23 thoughts on “Car tracking with cascades

  1. Supriya - March 6, 2016

    if x > fwidth*0.4 and x < fwidth*0.5 and y > fheight*0.25 and w > 30 and h > 30: their is syntax error in this cmd

    1. Frank - March 6, 2016

      Try the updated code. Do you have the cascading file (cars.xml) ?

  2. Jordi Truji - February 27, 2016

    I’m trying to run your code but I get the following error:

    line 12, in 
        cars = face_cascade.detectMultiScale(frame, 1.1, 2)
    cv2.error: /root/opencv/opencv/modules/core/src/array.cpp:2494: error: (-206) Unrecognized or unsupported array type in function cvGetMat

    Is it about the array type of frames?

    1. Frank - February 28, 2016

      Does it occur on every frame?

      The function cvGetMat converts arrays into a Mat. Mat is a datastructure used by cv2 to represent a matrix.
      I think there is a file loading error. Do you have cars.xml and video2.avi in the same directory? Make sure the face_cascade and vc are loaded. If loading goes wrong, throw an error.

  3. Kundan Kumar - February 21, 2016

    Hi, I have to track human,cars and buses in the video and count each of them.
    Could you please help me how to do that and also how to trained xml for human and buses.
    Thanks

    1. Frank - February 25, 2016

      There are different techniques to track them. Cascades are one way to track these. OpenCV comes with a bunch of trained cascades. You can find some tutorials here: http://stackoverflow.com/questions/2000816/how-to-create-haar-cascade-xml-for-using-with-opencv

  4. Vijay Shah - November 5, 2015

    Dear Frank,
    This is Vijay Shah from High Tech Security Servies, India. We have installed CCTV cameras on highways. Can you give us an application to count & classify vehicles ? We are ready to pay for your development charges.

  5. Gandalf - August 3, 2015

    Good day sir
    The algorithm looks quite good and I want to do something similar. May I ask what you used to train the classifier. Did you use some database or did you collect all the training images yourself?

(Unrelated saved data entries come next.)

-- ==== Sys2Proof/Machine/Operands.lean ====
section
/-! DEFINITION. Reading and writing a group's registers, and what each form names: its guard, its vector sources with the tags
they accept, its vector destination, whether it is scalar-pipe work, supervisor-only, group-wide (R12, R20, R87, R100, R108). -/

namespace Sys2Proof.Machine

/-! ## Lane sets -/

/-- Lanes of a set, ascending. -/
def lanesOf (m : Lanes) : List Nat := (List.range 32).filter (fun l => m.getLsbD l)

/-- The set of the lanes that `p` admits. -/
def maskOf (p : Nat → Bool) : Lanes :=
  BitVec.ofNat 32 ((List.range 32).foldr (fun l acc => if p l then acc + 2^l else acc) 0)

/-- The lowest lane of a set. -/
def lowest (m : Lanes) : Option Nat := (lanesOf m).head?

/-! ## Registers -/

/-- Format tags (R117). -/
def tagRAW : BitVec 4 := 0
def tagI32 : BitVec 4 := 1
def tagN32 : BitVec 4 := 2
def tagF32 : BitVec 4 := 3
def tagF16x2 : BitVec 4 := 4
def tagBF16x2 : BitVec 4 := 5
def tagE4M3x4 : BitVec 4 := 6
def tagE5M2x4 : BitVec 4 := 7
def tagI8x4 : BitVec 4 := 8
def tagN8x4 : BitVec 4 := 9
def tagI4x8 : BitVec 4 := 10
def tagBP8 : BitVec 4 := 11
def tagI64 : BitVec 4 := 13

/-- A vector register of a lane; v0 is 0, RAW (R19). -/
def Lane.reg (x : Lane) (r : Nat) : Reg := if r = 0 then Reg.zero else Sparse.get Reg.zero x.regs r

/-- Write a vector register of a lane: v0 discards; the write cancels a fetch of the register (R19, R332). -/
def Lane.setReg (x : Lane) (r : Nat) (v : Reg) : Lane :=
  if r = 0 then x
  else { x with regs := Sparse.set Reg.zero x.regs r v
                pend := x.pend.filter (fun p => p.reg != r)
                badRegs := x.badRegs.filter (·.1 != r) }

/-- Write consecutive registers. -/
def Lane.setRegs (x : Lane) (r : Nat) : List Reg → Lane
  | [] => x
  | v :: vs => (x.setReg r v).setRegs (r + 1) vs

/-- The 64-bit value of a pair, low word in the lower register (R114, R119). -/
def Lane.pair (x : Lane) (r : Nat) : W64 := (x.reg (r + 1)).val ++ (x.reg r).val

/-- A 64-bit result in a pair. -/
def pairRegs (v : W64) (tag : BitVec 4) : List Reg :=
  [⟨BitVec.ofNat 32 v.toNat, tag⟩, ⟨BitVec.ofNat 32 (v.toNat / 2^32), tag⟩]

/-- A predicate of a lane; p0 is true (R19). -/
def Lane.pred (x : Lane) (p : Nat) : Bool := p == 0 || x.preds.getLsbD p

/-- Write a predicate: p0 discards (R19); the write cures an error of the predicate (R372). -/
def Lane.setPred (x : Lane) (p : Nat) (b : Bool) : Lane :=
  if p = 0 then x
  else if b then { x with preds := x.preds ||| BitVec.ofNat 8 (2^p), badPreds := x.badPreds.filter (· != p) }
  else { x with preds := x.preds &&& ~~~(BitVec.ofNat 8 (2^p)), badPreds := x.badPreds.filter (· != p) }

/-- The context of a lane. -/
def Group.lane (g : Group) (l : Nat) : Lane := g.lanes.getD l {}

/-- Change the lanes of a set. -/
def Group.mapLanes (g : Group) (m : Lanes) (f : Nat → Lane → Lane) : Group :=
  { g with lanes := (List.range 32).map (fun l => if m.getLsbD l then f l (g.lane l) else g.lane l) }

/-- Write one register in the lanes of a set (R198). -/
def Group.writeV (g : Group) (m : Lanes) (d : Nat) (f : Nat → Lane → Reg) : Group :=
  g.mapLanes m (fun l x => x.setReg d (f l x))

/-- Write one predicate in the lanes of a set (R198). -/
def Group.writeP (g : Group) (m : Lanes) (p : Nat) (f : Nat → Lane → Bool) : Group :=
  g.mapLanes m (fun l x => x.setPred p (f l x))

/-- A scalar register (R18); a write cures an error of the register (R372). -/
def Group.sreg (g : Group) (n : Nat) : W32 := Sparse.get 0 g.s n
def Group.setS (g : Group) (n : Nat) (v : W32) : Group :=
  { g with s := Sparse.set 0 g.s n v, badScal := g.badScal.filter (· != n) }

/-- A 64-bit value of two scalar registers, high word in the upper (R196). -/
def Group.spair (g : Group) (n : Nat) : W64 := g.sreg (n + 1) ++ g.sreg n

/-- An address register (R18). -/
def Group.areg (g : Group) (n : Nat) : AddrReg := Sparse.get {} g.a n
def Group.setA (g : Group) (n : Nat) (v : AddrReg) : Group :=
  { g with a := Sparse.set {} g.a n v, badAddr := g.badAddr.filter (· != n) }

/-- A loop counter (R18). -/
def Group.loop (g : Group) (n : Nat) : Loop := Sparse.get {} g.lc n
def Group.setLoop (g : Group) (n : Nat) (v : Loop) : Group := { g with lc := Sparse.set {} g.lc n v }

/-- The lane set that a converged path fills: the occupied mask, in a handler the handler's lane set (R167, R366). -/
def Group.whole (g : Group) : Lanes := if g.supervisor then g.hset else g.occ

/-- Converged (R167). -/
def Group.converged (g : Group) : Bool := g.path == g.whole

/-- The active lanes under a guard (R12, R66). -/
def Group.active (g : Group) (gd : Guard) : Lanes :=
  maskOf (fun l => g.em.getLsbD l && ((g.lane l).pred gd.pg.toNat != gd.pn))

/-! ## What a form names -/

/-- A vector source: first register, registers, tags accepted beside RAW (none: any tag), last-read mark (R100, R118). -/
structure Src where
  reg : Nat
  n : Nat := 1
  tags : Option (List (BitVec 4)) := none
  mark : Bool := false
  deriving DecidableEq, Repr

/-- What an instruction names. -/
structure Use where
  guard : Guard := ⟨0, false⟩
  srcs : List Src := []
  /-- vector destination: first register and registers -/
  dst : List (Nat × Nat) := []
  /-- registers named for the budget check only -/
  also : List (Nat × Nat) := []
  /-- registers with a last-read mark that no check reads (a prefetch's index, R100) -/
  marks : List Nat := []
  /-- scalar-pipe work (step 8 of R108) -/
  scalar : Bool := false
  /-- supervisor-only (step 5 of R108) -/
  sup : Bool := false
  deriving DecidableEq, Repr

/-- Tags of 32-bit integer sources. -/
def ints : Option (List (BitVec 4)) := some [tagI32, tagN32]
def only (t : BitVec 4) : Option (List (BitVec 4)) := some [t]

/-- Registers an element of an integer type takes; tags; result tag (R199). -/
def ityRegs (t : ITy) : Nat := if t.pair then 2 else 1
def ityTags (t : ITy) : Option (List (BitVec 4)) :=
  match t with
  | .s32 | .n32 => ints
  | .s64 | .n64 => only tagI64
  | .s8x4 => only tagI8x4
  | .n8x4 => only tagN8x4
def ityTag (t : ITy) : BitVec 4 :=
  match t with
  | .s32 => tagI32 | .n32 => tagN32 | .s64 | .n64 => tagI64 | .s8x4 => tagI8x4 | .n8x4 => tagN8x4

/-- Tag of a float type (R209). -/
def ftyTag (t : FTy) : BitVec 4 :=
  match t with
  | .f32 => tagF32 | .f16x2 => tagF16x2 | .bf16x2 => tagBF16x2

/-- Tag written for a number type, and tags read (R218). -/
def ntyTag (t : NTy) : BitVec 4 :=
  match t with
  | .s32 => tagI32 | .n32 => tagN32 | .f32 => tagF32 | .f16 => tagF16x2 | .bf16 => tagBF16x2 | .e4m3 => tagE4M3x4
  | .e5m2 => tagE5M2x4 | .s8 => tagI8x4 | .n8 => tagN8x4 | .s4 | .n4 | .e2m1 => tagI4x8 | .s64 | .n64 => tagI64
def ntyTags (t : NTy) : Option (List (BitVec 4)) :=
  match t with
  | .s32 | .n32 => ints
  | t => only (ntyTag t)

/-- A source of format A or I. -/
def FA.srcA (f : FA) (tags : Option (List (BitVec 4))) (n : Nat := 1) : Src := ⟨f.a.toNat, n, tags, f.lra⟩
def FA.srcB (f : FA) (tags : Option (List (BitVec 4))) (n : Nat := 1) : Src := ⟨f.b.toNat, n, tags, f.lrb⟩
def FA.srcC (f : FA) (tags : Option (List (BitVec 4))) (n : Nat := 1) : Src := ⟨f.c.toNat, n, tags, f.lrc⟩
def FI.srcA (f : FI) (tags : Option (List (BitVec 4))) : Src := ⟨f.a.toNat, 1, tags, f.lra⟩
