-- ==== Sys2Proof/Machine/Sapwood.lean ====
section
/-! DEFINITION. Where a group's context lies: residency on a core (R45, R407), the room of the Sapwood and its emergency reserve
(R30, R315, R321 to R323), contexts that enter and leave it (R318 to R320). -/

namespace Sys2Proof.Machine

/-- The partition and the core of a group. -/
def State.partOf (s : State) (g : Group) : Nat := match s.block? g.blk with | some b => b.part | none => 0
def State.coreOf (s : State) (g : Group) : Nat := match s.block? g.blk with | some b => b.core | none => 0

/-- The group occupies a residency slot (R407). -/
def Group.resident (g : Group) : Bool :=
  match g.st with
  | .retired | .saved _ => false
  | _ => true

/-- Groups resident on a core. -/
def State.onCore (s : State) (c : Nat) : List (Nat × Group) :=
  s.groups.filter (fun g => g.2.resident && (match s.block? g.2.blk with | some b => b.core == c && s.resides b | none => false))

/-- A group has its context in the Sapwood. -/
def Group.inSapwood (g : Group) : Bool :=
  match g.st with
  | .active => true
  | .waiting _ | .halted => g.sapwood
  | _ => false

/-- The group holds a part of the emergency reserve. -/
def Group.inReserve (g : Group) : Bool := decide (0 < g.resBlocks) || g.resSlot

/-- Contexts in the Sapwood of a core. -/
def State.seated (s : State) (c : Nat) : List (Nat × Group) := (s.onCore c).filter (fun g => g.2.inSapwood)

/-- Ordinary register blocks that contexts take in the Sapwood of a core (R315). -/
def State.ordinaryUsed (s : State) (c : Nat) : Nat := (s.seated c).foldl (fun acc g => acc + (g.2.budget - g.2.resBlocks)) 0

/-- Room in the Sapwood of core `c` for a context of budget `b` (R315, R322): the reserve blocks that it takes beside the ordinary
ones, and whether it takes the reserve slot; none: it does not fit. Only a reserve-eligible group takes of the reserve, and only
what the ordinary room lacks (log entry 87). -/
def State.seatFor (s : State) (c b : Nat) (eligible : Bool) : Option (Nat × Bool) :=
  let xs := s.seated c
  let reserve := xs.foldl (fun acc g => acc + g.2.resBlocks) 0
  let slots := (xs.filter (fun g => !g.2.resSlot)).length
  let more := b - (Config.sapwoodBlocks - s.ordinaryUsed c)
  if Config.sapwoodSlots ≤ slots && (!eligible || xs.any (fun g => g.2.resSlot)) then none
  else if 0 < more && (!eligible || decide (Config.sapwoodReserve < reserve + more)) then none
  else some (more, decide (Config.sapwoodSlots ≤ slots))

/-- The oldest of a list of groups (R321). -/
def eldest : List (Nat × Group) → Option (Nat × Group)
  | [] => none
  | x :: r =>
    match eldest r with
    | none => some x
    | some y => if y.2.age < x.2.age then some y else some x

/-- The oldest resident group of a core (R321). -/
def State.oldestOn (s : State) (c : Nat) : Option Nat := (eldest (s.onCore c)).map (·.1)

/-- R321's priority of a group: 1 in a handler, 2 the oldest of its core, 3 born from a node; 4: not reserve-eligible (R30). -/
def State.rankOf (s : State) (gid : Nat) (g : Group) : Nat :=
  if g.supervisor then 1
  else if s.oldestOn (s.coreOf g) == some gid then 2
  else
    match s.block? g.blk with
    | some b => if b.node.isSome then 3 else 4
    | none => 4

/-- A context leaves the Sapwood: the latch is empty, what it held of the reserve is free, its reservations are cleared (R46, R99,
R162), but not in Solstice mode (`sol`, R320). -/
def Group.toHeart (g : Group) (sol : Bool) : Group :=
  { g with sapwood := false, resBlocks := 0, resSlot := false, latch := []
           lanes := if sol then g.lanes else g.lanes.map (fun x => { x with resv := none }) }

def State.toHeart (s : State) (gid : Nat) (sol : Bool) : State := s.updGroup gid (fun g => g.toHeart sol)

/-- No estate fetch of the group is in flight (R319, R326). -/
def fetchesLanded (g : Group) : Bool := g.lanes.all (fun x => x.pend.isEmpty)

/-- A context that is to leave the Sapwood leaves it when no estate fetch of the group is in flight (R319). -/
def Group.toHeartFree (g : Group) (sol : Bool) : Group := if fetchesLanded g then g.toHeart sol else g

/-- The group enters WAITING (R45); one that holds a part of the reserve leaves the Sapwood at once (R323). -/
def Group.waits (g : Group) (w : Wait) (sol : Bool) : Group :=
  let g : Group := { g with st := .waiting w }
  if g.inReserve then g.toHeart sol else g

/-- The group's context enters the Sapwood (R322): a PARKED group becomes ACTIVE; a WAITING one is there to take a cause, or to
try its SPAWN.b again. -/
def Group.moveIn (g : Group) : Group :=
  match g.st with
  | .parked => { g with st := .active, sapwood := true }
  | _ => { g with sapwood := true }

/-- A context takes a seat of the Sapwood. -/
def State.seatIn (s : State) (gid : Nat) (seat : Nat × Bool) : State :=
  { s.updGroup gid (fun g => { g.moveIn with resBlocks := seat.1, resSlot := seat.2, since := s.ticks }) with ticks := s.ticks + 1 }

end Sys2Proof.Machine
end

    1. Frank - August 3, 2015

      hi, in this case the classifier was already trained with a car image database. If you want to train your own classifier, there are many image databases available freely on computer vision / image processing websites.

      1. Will - March 16, 2016

        Hello Frank,
        Would you mind to share which database you used to train the classifier?
        Thank you.

        1. Frank - March 16, 2016

          Hi Will,
          The classifier is trained using an image database containing cars and non-cars. You can find many of such databases online.
          Some datasets:

    2. Frank - August 3, 2015

      Good day, in this case the classifier was already trained with a car image database. If you want to train your own classifier, there are many image databases available freely on computer vision / image processing websites.